Os casos registrados são baixos porque existe um comportamento
persistente que cerca o estupro: o silêncio. Vítimas não denunciam seus
agressores, policiais não investigam as acusações, famílias ignoram os pedidos
de ajuda, instituições não entregam seus criminosos - esses mecanismos
invisíveis fazem com que 90% da violência sexual jamais seja conhecida por
ninguém. E isso, sim, é um crime ainda maior do que a soma de cada caso.
Apesar de entendermos o estupro como um dos piores
crimes que podem acontecer a alguém - segundo pesquisas sobre percepção de
crueldade, ele só perde para o assassinato -, somos estranhamente incrédulos
para acreditar que ele realmente acontece. O estupro é o único crime
no qual a vítima é julgada junto com o criminoso. Imagine que roubaram o seu
celular e você decide fazer um B.O. Agora imagine que o delegado que pegou o
seu caso resolve perguntar onde você foi assaltado, que horas eram e se você
era conhecido por trocar de aparelho o tempo todo.
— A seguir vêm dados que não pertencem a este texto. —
-- ==== Sys2Proof/Machine/Hubs.lean ====
section
/-! DEFINITION. Homes and directories: where a line's home is (R200, R320), the hubs of the package (R366), the words
memory holds there, messages in flight (R369), and the cells of caches. -/
namespace Sys2Proof.Machine
open Sys2Proof

/-- The I/O die that holds a device register (R320). -/
def regHolder (pa : Nat) : Nat :=
  match devReg pa with
  | .se c _ => c / 288
  | .die d => d / 6
  | .link k => if k < 96 then k / 24 else if k < 112 then (k - 96) / 4 else k - 112
  | .port _ _ => 0 | .atRoot _ => 0 | .migrate _ => 0 | .platform _ => 0 | .none => 0

/-- The address is a device register's (R320). -/
def isDevice (pa : Nat) : Bool := regionOf pa == 7

/-- The home of a physical address (R200, R320). -/
def homeOf (pa : Nat) : Node :=
  match regionOf pa with
  | 0 => .home (pa / 2 ^ 36)
  | 1 => .ioHome 0 | 2 => .ioHome 1 | 3 => .ioHome 2 | 4 => .ioHome 3
  | 7 => .ioHome (regHolder pa)
  | _ => .pkg (pa / 2 ^ 41 % 1024)

/-- The directory an L1 sends its requests of a line to: its own die's home directory, or its RDC (R366). -/
def parentOf (core line : Nat) : Node :=
  match homeOf (line * 128) with
  | .home d => if d = dieOf core then .home d else .rdc (dieOf core)
  | _ => .rdc (dieOf core)

/-- The die a party stands on. -/
def nodeDie : Node → Option Nat
  | .l1 c => some (dieOf c) | .core c => some (dieOf c)
  | .rdc d => some d | .home d => some d | .mirror d => some d
  | .ioHome _ => none | .pkg _ => none | .app _ => none

/-- Where a party stands; another package's traffic passes an I/O die of the quarter of the party at the other end (R364, R380). -/
def State.placeOf (s : State) (n other : Node) : List Site :=
  let quarter := fun (x : Node) => match x, nodeDie x with
    | .ioHome i, _ => i
    | .app i, _ => i
    | _, some d => d / 6
    | _, none => 0
  match n, nodeDie n with
  | .pkg _, _ => (s.varardDies (quarter other)).map Site.io
  | _, some d => [.die d]
  | _, none => [.io (quarter n)]

/-- The route of a message through the package (R364): the first place it goes through, and the hops. A message that has left a dead die
arrives (R376). -/
def State.routeOf (s : State) (m : Msg) : Option (Nat × List (Nat × Nat)) :=
  match nodeDie m.src with
  | some d => if nodeDie m.dst = some d ∨ (s.die d).state = 3 then some (d, []) else
      (s.placeOf m.src m.dst).findSome? fun a => (s.placeOf m.dst m.src).findSome? fun b => s.route a b m.line
  | none => (s.placeOf m.src m.dst).findSome? fun a => (s.placeOf m.dst m.src).findSome? fun b => s.route a b m.line

/-- A party on a dead die (R376), or a package that is lost (R380). -/
def State.isDead (s : State) (n : Node) : Bool :=
  match n, nodeDie n with
  | .pkg p, _ => s.lostPkgs.contains p
  | _, some d => (s.die d).state == 3
  | _, none => false

/-- The mask of one word. -/
def bitOf (w : Nat) : Mask := BitVec.ofNat 32 (2 ^ w)
/-- The words of a mask, ascending. -/
def wordsOf (m : Mask) : List Nat := (List.range 32).filter m.getLsbD
/-- The mask of a list of words. -/
def maskOfWords (ws : List Nat) : Mask := ws.foldl (fun m w => m ||| bitOf w) 0
/-- The mask of the words `f` holds for. -/
def maskWhere (f : Nat → Bool) : Mask := maskOfWords ((List.range 32).filter f)

/-! ### Hubs -/

/-- The hub of a directory node. -/
def State.hub (s : State) : Node → Hub
  | .home d => (s.die d).home
  | .rdc d => (s.die d).rdcHub
  | .ioHome i => (s.ios.getD i {}).hub
  | .l1 _ => {} | .mirror _ => {} | .pkg _ => {} | .core _ => {} | .app _ => {}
Depois ele pergunta se você
tem certeza de que o assalto realmente aconteceu ou se você não deu o celular
ao bandido por vontade própria. Se você então explica que o roubo foi de
madrugada e depois de você ter tomado umas cervejas, o delegado decide - por
conta própria - que não houve crime algum: você estava na rua e bêbado, quem
pode garantir que você está falando a verdade? Ou então, pior, quem disse que
você não queria ter sido assaltado?
Isso acontece com quem foi estuprado o tempo todo. Mulheres
relatam como são recebidas com desconfiança quando resolvem contar suas
histórias para alguém. Pessoas perguntam que roupa ela vestia, onde ela estava,
que horas eram, se estava bêbada, se já não havia ficado com o estuprador
alguma vez, se deu a entender que queria fazer sexo e até se já teve muitos
namorados antes. E essas perguntas podem vir de qualquer um. Foi o que
aconteceu com a menina Maria*, por exemplo, estuprada pelo avô aos 14 anos.
Quando ela resolveu pedir ajuda à avó, ouviu que a culpa havia sido dela.
"Você saiu do banho de toalha na frente do seu avô, que não sabe controlar
os instintos." O avô seguiu normalmente a vida, e Maria viveu com a culpa
de quase ter desestruturado toda a sua família, como insinuou a avó.
Comentários assim surgem de amigos, familiares, policiais, médicos, advogados -
e até de juízes. Todas as instâncias trabalham para abafar o crime e jogar o
assunto para baixo do tapete. Todas mesmo.
Por que o silêncio vence:
- 78% dos brasileiros acham que o que acontece entre um casal em casa não interessa aos outros.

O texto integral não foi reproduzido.